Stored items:
++++

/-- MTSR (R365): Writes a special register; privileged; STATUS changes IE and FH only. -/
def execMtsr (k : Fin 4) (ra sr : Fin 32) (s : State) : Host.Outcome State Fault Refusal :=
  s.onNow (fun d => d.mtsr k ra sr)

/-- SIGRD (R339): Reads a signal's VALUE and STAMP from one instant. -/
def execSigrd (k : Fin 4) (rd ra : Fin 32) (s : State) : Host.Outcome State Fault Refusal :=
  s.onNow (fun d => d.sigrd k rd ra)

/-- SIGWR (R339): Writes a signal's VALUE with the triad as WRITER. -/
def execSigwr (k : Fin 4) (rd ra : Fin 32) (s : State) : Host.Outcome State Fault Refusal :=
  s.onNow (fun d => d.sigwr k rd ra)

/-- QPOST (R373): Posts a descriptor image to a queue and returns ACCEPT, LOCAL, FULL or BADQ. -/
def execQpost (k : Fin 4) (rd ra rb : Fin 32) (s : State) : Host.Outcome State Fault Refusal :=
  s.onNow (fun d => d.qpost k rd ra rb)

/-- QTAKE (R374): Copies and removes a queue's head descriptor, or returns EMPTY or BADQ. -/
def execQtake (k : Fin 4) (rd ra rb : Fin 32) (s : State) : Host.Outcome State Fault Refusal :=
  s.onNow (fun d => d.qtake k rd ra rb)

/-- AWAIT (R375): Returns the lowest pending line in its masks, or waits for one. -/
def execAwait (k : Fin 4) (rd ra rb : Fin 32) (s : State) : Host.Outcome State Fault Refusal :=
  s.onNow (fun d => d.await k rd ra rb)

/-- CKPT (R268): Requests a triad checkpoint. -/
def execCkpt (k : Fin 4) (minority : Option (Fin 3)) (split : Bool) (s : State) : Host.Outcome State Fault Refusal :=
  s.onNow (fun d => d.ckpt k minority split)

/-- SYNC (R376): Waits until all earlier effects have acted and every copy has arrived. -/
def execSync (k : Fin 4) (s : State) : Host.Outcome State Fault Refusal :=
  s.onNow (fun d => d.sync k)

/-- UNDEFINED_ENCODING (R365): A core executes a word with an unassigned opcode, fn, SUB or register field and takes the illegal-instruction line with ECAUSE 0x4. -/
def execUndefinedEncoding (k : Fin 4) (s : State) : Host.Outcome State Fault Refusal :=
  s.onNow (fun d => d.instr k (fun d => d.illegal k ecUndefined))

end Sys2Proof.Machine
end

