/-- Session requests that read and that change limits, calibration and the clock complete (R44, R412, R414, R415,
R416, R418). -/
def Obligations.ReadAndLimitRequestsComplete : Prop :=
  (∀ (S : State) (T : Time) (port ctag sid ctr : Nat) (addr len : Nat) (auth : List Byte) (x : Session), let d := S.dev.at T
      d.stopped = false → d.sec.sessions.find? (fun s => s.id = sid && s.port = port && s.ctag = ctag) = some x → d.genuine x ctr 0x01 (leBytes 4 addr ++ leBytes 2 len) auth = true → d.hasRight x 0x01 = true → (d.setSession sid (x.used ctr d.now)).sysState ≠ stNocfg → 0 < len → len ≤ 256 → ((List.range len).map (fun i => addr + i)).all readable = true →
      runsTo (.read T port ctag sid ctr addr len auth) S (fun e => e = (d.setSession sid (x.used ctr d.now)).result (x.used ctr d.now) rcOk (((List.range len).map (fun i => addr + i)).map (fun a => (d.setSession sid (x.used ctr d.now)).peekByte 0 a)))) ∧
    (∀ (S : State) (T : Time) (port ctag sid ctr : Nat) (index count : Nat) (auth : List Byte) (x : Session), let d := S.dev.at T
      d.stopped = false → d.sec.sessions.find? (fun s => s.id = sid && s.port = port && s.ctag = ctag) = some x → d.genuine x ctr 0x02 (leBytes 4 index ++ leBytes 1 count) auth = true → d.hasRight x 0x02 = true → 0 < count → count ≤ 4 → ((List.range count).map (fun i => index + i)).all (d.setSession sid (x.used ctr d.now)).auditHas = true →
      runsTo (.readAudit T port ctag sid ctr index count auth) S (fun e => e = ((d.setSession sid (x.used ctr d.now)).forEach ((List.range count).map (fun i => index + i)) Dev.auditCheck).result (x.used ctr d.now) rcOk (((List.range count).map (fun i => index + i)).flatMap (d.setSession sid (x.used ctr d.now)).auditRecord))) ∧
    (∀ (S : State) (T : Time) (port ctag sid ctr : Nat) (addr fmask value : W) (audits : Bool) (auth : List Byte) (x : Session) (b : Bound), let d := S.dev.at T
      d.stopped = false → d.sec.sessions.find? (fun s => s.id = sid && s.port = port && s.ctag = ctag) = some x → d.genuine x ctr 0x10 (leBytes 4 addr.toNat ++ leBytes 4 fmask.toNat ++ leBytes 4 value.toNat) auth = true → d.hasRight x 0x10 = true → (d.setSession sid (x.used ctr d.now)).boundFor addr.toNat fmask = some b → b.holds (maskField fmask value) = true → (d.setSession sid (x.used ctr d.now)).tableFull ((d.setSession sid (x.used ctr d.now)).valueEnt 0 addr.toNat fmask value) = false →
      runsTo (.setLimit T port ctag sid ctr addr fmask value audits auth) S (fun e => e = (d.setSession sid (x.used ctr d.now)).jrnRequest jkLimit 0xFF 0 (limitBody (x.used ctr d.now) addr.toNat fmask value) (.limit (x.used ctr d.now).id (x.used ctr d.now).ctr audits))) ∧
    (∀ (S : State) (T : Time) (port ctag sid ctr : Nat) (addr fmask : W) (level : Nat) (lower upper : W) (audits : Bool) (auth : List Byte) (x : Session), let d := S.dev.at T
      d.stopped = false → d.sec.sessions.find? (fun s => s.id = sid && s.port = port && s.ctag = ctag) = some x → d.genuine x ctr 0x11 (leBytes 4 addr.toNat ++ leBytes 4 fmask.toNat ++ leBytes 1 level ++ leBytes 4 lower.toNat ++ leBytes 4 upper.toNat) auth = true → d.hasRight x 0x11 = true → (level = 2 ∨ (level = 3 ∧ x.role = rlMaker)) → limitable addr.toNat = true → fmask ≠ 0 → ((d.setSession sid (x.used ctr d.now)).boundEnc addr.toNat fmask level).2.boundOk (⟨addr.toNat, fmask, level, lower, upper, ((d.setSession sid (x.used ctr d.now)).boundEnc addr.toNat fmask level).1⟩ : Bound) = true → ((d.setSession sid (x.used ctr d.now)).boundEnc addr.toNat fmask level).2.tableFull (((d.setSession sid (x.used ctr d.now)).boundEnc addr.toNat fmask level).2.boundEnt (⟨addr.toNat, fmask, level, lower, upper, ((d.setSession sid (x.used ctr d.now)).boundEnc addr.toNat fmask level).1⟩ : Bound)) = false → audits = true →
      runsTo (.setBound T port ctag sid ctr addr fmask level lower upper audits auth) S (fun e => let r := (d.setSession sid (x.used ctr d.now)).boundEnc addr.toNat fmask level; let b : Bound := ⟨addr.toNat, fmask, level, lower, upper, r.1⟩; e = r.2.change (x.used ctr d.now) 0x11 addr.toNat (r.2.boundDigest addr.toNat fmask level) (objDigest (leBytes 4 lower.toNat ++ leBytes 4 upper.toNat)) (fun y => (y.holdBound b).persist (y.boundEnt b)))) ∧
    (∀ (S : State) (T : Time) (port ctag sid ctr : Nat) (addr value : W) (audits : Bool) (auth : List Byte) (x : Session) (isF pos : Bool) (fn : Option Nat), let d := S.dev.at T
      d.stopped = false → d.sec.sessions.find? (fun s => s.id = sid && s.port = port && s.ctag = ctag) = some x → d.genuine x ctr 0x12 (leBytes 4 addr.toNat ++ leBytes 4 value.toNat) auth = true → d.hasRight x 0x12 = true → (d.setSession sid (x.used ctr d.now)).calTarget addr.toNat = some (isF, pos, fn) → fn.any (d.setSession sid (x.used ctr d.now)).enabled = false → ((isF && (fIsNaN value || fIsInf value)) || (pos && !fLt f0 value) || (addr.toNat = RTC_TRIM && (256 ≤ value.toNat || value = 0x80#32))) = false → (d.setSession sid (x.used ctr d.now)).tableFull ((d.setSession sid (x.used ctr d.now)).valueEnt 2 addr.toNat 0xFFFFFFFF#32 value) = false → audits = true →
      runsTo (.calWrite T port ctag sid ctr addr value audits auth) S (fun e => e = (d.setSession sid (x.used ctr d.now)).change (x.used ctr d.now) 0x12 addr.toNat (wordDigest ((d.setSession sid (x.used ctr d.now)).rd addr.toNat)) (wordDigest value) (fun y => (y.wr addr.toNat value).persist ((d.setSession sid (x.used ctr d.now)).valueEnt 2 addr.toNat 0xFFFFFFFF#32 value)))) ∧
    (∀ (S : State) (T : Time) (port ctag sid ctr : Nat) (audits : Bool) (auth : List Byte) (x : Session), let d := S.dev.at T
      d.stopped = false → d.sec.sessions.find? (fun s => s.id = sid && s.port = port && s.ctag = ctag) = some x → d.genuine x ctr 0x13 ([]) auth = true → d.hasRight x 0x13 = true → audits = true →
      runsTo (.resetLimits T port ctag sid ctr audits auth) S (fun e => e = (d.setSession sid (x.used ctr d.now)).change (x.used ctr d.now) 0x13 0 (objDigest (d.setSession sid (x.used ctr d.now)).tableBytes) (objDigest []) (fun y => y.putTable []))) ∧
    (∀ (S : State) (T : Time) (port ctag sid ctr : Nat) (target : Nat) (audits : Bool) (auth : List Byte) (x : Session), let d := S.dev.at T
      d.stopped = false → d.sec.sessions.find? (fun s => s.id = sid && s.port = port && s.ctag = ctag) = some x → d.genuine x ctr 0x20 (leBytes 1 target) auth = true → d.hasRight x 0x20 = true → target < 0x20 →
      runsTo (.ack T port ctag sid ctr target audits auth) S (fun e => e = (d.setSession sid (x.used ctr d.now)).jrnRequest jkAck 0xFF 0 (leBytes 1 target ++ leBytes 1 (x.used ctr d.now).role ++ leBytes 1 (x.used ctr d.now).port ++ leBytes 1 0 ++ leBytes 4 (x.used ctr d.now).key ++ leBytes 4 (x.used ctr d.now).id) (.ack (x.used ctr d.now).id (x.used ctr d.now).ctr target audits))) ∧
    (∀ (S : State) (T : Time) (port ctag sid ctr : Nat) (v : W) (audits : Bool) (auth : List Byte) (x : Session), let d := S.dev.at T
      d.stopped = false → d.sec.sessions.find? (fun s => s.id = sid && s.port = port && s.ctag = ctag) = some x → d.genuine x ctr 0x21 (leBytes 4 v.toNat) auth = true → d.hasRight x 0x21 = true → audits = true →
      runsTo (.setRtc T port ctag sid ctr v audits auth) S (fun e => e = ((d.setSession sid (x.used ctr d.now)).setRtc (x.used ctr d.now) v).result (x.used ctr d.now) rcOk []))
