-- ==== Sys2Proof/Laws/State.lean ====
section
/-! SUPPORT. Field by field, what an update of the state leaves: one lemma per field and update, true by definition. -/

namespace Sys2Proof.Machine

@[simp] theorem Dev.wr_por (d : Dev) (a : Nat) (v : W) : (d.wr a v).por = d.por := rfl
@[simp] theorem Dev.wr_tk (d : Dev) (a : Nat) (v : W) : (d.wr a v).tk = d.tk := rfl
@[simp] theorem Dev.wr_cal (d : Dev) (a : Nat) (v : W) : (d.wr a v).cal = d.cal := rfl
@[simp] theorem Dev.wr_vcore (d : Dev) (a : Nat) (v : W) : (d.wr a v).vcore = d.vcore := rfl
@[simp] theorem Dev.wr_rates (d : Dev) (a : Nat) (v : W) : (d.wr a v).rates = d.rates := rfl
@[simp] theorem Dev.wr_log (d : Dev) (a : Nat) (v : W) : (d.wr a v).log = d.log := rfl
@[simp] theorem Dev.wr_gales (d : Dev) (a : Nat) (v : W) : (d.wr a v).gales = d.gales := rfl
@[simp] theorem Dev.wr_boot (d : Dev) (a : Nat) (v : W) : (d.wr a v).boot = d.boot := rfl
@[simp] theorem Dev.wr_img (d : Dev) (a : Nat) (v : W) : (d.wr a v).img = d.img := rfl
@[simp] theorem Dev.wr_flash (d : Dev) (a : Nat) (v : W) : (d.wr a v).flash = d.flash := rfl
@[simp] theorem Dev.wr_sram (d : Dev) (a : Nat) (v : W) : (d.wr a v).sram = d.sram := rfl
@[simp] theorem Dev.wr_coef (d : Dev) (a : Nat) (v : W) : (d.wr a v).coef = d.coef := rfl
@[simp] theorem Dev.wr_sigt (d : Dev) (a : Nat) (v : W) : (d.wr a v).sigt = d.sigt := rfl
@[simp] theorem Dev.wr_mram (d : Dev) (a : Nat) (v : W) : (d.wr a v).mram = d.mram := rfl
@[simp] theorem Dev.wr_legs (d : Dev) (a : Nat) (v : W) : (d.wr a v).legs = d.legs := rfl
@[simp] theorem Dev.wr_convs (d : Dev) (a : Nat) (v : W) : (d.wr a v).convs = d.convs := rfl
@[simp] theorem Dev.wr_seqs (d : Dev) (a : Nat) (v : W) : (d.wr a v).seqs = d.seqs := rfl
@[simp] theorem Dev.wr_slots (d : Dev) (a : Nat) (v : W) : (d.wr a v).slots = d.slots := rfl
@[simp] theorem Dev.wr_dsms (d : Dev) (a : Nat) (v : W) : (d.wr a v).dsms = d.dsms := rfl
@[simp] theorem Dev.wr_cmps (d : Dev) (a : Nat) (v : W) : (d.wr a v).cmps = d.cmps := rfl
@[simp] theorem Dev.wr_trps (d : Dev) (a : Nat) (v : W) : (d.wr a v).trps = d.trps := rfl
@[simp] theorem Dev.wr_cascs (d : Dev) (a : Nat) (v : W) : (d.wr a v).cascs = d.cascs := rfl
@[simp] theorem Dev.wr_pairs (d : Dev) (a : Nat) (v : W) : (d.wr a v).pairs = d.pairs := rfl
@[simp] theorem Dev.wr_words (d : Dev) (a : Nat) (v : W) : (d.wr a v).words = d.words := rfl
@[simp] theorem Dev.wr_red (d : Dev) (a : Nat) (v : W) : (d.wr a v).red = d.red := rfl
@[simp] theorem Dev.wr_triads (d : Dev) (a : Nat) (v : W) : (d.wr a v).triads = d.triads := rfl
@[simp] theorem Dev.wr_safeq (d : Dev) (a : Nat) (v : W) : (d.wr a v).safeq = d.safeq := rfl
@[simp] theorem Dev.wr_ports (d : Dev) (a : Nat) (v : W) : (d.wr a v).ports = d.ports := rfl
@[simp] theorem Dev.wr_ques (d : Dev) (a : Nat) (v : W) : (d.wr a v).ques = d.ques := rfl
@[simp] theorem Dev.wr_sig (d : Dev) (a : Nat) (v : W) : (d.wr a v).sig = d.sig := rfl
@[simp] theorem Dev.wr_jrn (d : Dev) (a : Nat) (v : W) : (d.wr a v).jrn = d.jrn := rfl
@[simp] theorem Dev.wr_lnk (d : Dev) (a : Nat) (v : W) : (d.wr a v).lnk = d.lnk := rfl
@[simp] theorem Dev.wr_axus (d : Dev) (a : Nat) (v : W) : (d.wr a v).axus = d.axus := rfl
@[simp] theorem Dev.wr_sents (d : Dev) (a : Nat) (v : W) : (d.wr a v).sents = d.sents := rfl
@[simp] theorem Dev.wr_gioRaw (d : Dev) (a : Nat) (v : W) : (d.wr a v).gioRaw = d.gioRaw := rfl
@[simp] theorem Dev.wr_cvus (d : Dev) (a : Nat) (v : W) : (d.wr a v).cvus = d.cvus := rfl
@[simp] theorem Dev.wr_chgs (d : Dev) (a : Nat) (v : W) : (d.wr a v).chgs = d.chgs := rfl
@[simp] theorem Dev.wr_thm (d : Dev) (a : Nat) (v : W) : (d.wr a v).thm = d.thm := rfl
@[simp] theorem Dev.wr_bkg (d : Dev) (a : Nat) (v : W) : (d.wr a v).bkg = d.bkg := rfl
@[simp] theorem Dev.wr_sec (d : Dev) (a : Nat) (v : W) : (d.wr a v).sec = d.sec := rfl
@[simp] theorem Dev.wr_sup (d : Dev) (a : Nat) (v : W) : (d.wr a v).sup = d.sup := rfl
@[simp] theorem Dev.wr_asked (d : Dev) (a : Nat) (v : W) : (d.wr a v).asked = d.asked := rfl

++++

§ Exercise
Above this instruction are the records; retype exactly the lines from the one containing "def execCkpt (k" up to and including the one containing "runsTo (.read T".

§ Answer to the problem
def execCkpt (k : Fin 4) (minority : Option (Fin 3)) (split : Bool) (s : State) : Host.Outcome State Fault Refusal :=
  s.onNow (fun d => d.ckpt k minority split)

/-- SYNC (R376): Waits until all earlier effects have acted and every copy has arrived. -/
def execSync (k : Fin 4) (s : State) : Host.Outcome State Fault Refusal :=
  s.onNow (fun d => d.sync k)

/-- UNDEFINED_ENCODING (R365): A core executes a word with an unassigned opcode, fn, SUB or register field and takes the illegal-instruction line with ECAUSE 0x4. -/
def execUndefinedEncoding (k : Fin 4) (s : State) : Host.Outcome State Fault Refusal :=
  s.onNow (fun d => d.instr k (fun d => d.illegal k ecUndefined))

end Sys2Proof.Machine
end

/-- Session requests that read and that change limits, calibration and the clock complete (R44, R412, R414, R415,
R416, R418). -/
def Obligations.ReadAndLimitRequestsComplete : Prop :=
  (∀ (S : State) (T : Time) (port ctag sid ctr : Nat) (addr len : Nat) (auth : List Byte) (x : Session), let d := S.dev.at T
      d.stopped = false → d.sec.sessions.find? (fun s => s.id = sid && s.port = port && s.ctag = ctag) = some x → d.genuine x ctr 0x01 (leBytes 4 addr ++ leBytes 2 len) auth = true → d.hasRight x 0x01 = true → (d.setSession sid (x.used ctr d.now)).sysState ≠ stNocfg → 0 < len → len ≤ 256 → ((List.range len).map (fun i => addr + i)).all readable = true →
      runsTo (.read T port ctag sid ctr addr len auth) S (fun e => e = (d.setSession sid (x.used ctr d.now)).result (x.used ctr d.now) rcOk (((List.range len).map (fun i => addr + i)).map (fun a => (d.setSession sid (x.used ctr d.now)).peekByte 0 a)))) ∧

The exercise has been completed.